(Entries taken from a collection)
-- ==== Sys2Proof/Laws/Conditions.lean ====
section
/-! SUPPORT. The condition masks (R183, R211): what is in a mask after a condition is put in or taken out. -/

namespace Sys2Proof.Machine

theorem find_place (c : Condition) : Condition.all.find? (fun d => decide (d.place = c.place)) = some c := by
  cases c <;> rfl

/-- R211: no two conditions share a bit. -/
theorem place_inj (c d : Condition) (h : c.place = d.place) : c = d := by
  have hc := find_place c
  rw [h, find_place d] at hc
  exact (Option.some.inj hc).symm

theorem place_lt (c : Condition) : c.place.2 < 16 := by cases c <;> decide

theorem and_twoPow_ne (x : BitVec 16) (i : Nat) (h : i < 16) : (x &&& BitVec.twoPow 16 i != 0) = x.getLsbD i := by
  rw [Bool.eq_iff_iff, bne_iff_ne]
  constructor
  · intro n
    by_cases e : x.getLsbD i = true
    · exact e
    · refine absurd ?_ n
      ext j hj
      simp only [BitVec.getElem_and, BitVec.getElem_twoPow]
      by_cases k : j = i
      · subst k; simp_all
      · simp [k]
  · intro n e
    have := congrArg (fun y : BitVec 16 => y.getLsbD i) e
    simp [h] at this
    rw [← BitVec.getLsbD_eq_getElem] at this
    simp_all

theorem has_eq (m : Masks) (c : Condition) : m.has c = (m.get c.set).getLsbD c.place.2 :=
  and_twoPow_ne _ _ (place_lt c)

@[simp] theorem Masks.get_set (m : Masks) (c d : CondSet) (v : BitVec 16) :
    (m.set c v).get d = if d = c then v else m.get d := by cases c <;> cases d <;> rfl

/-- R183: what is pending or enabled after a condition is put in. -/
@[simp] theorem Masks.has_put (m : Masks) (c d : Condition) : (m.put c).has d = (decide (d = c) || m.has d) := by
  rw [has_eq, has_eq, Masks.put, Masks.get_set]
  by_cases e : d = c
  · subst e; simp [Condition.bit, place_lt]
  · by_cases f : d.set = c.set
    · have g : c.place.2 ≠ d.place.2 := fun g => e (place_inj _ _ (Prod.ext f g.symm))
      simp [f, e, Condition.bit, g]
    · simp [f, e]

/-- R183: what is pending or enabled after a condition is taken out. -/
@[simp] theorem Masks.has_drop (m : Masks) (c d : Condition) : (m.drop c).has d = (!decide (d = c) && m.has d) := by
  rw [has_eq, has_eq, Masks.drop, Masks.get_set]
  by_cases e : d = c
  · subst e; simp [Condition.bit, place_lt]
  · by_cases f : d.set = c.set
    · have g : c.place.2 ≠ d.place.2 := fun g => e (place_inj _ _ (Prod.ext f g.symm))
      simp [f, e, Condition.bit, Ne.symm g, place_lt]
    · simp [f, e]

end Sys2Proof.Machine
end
...
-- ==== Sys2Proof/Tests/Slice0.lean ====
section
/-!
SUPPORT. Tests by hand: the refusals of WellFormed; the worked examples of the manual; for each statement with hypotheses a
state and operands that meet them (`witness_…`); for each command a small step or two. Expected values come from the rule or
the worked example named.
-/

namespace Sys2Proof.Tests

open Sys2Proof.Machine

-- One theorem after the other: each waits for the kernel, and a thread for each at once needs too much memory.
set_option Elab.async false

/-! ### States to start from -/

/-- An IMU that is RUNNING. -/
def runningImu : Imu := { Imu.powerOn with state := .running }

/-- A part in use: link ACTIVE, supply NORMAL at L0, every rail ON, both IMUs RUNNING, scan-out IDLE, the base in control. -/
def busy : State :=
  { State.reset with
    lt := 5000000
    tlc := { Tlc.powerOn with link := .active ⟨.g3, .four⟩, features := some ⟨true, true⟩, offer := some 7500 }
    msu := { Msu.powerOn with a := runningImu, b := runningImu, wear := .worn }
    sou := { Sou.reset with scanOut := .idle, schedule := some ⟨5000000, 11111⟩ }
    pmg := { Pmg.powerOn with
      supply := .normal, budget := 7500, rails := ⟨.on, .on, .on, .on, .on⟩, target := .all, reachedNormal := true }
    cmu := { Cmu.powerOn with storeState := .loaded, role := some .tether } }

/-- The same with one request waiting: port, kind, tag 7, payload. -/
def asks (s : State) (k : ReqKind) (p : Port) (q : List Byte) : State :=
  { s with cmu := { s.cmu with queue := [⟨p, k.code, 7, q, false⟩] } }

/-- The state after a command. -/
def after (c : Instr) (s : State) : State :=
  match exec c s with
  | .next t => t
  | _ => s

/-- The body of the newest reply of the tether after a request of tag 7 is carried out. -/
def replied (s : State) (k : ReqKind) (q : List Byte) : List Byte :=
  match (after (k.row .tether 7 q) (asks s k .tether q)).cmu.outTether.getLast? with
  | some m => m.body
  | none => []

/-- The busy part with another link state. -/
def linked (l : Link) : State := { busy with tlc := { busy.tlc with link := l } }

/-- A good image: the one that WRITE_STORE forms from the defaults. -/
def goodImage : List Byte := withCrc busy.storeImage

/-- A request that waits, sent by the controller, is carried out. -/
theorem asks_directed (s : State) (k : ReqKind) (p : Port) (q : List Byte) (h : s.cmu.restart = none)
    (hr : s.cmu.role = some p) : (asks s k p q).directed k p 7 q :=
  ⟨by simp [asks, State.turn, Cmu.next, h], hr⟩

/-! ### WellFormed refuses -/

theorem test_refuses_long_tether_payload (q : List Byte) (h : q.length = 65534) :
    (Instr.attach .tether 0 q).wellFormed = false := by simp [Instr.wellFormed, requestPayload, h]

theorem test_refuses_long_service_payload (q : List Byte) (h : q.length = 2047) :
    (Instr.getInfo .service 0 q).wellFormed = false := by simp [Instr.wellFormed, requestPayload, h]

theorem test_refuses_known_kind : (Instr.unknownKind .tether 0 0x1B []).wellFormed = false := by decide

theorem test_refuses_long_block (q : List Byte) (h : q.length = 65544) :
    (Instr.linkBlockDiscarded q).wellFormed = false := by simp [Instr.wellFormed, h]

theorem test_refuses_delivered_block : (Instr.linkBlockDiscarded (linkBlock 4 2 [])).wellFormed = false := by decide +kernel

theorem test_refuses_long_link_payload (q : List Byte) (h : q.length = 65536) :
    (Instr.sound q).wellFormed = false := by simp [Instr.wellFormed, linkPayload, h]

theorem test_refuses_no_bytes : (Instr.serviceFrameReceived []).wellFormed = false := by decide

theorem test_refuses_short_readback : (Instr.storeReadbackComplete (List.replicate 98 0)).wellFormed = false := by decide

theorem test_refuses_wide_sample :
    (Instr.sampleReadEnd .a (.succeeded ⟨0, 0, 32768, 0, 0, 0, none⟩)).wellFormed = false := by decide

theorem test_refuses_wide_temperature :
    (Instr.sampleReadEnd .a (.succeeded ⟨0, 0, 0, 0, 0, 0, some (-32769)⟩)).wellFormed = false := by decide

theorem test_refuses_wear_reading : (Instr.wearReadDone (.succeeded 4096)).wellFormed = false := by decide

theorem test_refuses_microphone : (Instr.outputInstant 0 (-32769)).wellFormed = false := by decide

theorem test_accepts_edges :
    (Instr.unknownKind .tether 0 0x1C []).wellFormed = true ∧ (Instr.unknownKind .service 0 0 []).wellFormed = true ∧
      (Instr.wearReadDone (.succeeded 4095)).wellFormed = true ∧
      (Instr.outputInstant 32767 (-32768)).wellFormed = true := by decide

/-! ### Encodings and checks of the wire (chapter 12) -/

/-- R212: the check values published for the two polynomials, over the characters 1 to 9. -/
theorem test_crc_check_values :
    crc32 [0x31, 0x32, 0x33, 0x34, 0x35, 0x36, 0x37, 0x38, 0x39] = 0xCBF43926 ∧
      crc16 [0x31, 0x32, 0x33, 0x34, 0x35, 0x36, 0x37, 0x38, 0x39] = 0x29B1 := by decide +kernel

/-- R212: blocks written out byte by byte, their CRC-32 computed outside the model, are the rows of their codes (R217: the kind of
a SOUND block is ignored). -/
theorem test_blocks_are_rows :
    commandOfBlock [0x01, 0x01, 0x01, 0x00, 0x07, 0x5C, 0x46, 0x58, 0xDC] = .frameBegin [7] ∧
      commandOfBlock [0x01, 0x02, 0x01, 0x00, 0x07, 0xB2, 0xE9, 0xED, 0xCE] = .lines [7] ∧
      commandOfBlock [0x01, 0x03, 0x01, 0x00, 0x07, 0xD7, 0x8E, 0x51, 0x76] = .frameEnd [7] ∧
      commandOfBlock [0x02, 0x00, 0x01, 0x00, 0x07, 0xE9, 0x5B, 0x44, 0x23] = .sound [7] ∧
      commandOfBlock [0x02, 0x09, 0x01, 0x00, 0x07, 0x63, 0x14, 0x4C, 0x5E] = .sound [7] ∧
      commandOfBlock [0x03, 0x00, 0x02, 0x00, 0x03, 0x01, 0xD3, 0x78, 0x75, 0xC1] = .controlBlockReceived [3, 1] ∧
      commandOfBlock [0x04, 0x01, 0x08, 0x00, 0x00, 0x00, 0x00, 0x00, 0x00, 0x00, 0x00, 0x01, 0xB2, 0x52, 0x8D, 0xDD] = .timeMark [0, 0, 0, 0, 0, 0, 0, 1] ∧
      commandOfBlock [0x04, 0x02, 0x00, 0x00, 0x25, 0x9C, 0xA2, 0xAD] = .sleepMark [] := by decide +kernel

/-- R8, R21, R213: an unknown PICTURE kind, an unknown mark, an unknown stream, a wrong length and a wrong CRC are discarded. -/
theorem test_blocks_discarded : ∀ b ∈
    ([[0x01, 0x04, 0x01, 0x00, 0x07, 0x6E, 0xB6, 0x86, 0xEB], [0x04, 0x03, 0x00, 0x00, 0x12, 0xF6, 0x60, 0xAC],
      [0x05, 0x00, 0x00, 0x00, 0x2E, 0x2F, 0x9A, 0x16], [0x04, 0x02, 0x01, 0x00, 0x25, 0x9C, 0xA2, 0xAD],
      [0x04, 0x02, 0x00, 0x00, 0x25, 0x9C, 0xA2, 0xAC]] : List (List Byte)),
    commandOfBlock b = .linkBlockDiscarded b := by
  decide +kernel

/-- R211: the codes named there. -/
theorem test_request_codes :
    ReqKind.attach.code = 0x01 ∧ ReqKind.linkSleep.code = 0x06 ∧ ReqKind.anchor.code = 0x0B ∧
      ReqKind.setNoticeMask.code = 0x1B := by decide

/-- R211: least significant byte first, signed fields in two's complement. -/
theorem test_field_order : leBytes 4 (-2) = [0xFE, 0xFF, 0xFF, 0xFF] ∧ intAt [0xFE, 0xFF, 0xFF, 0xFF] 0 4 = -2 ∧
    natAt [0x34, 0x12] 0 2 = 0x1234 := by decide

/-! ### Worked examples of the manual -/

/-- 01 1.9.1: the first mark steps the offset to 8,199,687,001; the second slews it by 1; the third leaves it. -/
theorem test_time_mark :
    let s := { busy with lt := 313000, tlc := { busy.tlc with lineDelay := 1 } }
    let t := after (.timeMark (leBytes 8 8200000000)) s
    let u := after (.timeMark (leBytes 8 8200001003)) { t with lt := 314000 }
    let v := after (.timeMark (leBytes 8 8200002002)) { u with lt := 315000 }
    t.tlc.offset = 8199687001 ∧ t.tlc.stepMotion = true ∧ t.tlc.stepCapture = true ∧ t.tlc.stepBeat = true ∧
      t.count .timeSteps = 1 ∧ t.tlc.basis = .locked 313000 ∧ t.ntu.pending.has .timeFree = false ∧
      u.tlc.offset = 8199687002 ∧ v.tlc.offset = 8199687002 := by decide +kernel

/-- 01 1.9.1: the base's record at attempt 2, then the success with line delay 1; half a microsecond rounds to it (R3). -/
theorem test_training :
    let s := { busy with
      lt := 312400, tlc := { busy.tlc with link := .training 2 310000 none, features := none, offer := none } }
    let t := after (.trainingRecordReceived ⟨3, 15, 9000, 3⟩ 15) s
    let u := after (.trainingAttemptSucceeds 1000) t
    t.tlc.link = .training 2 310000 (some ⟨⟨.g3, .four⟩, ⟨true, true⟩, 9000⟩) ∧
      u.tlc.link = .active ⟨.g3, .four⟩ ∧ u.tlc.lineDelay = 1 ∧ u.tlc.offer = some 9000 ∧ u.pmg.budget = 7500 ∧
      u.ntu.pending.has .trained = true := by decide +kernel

Assignment>
Show every line of the data that includes the string "unknownKind".

Answer to this problem>
theorem test_refuses_known_kind : (Instr.unknownKind .tether 0 0x1B []).wellFormed = false := by decide
    (Instr.unknownKind .tether 0 0x1C []).wellFormed = true ∧ (Instr.unknownKind .service 0 0 []).wellFormed = true ∧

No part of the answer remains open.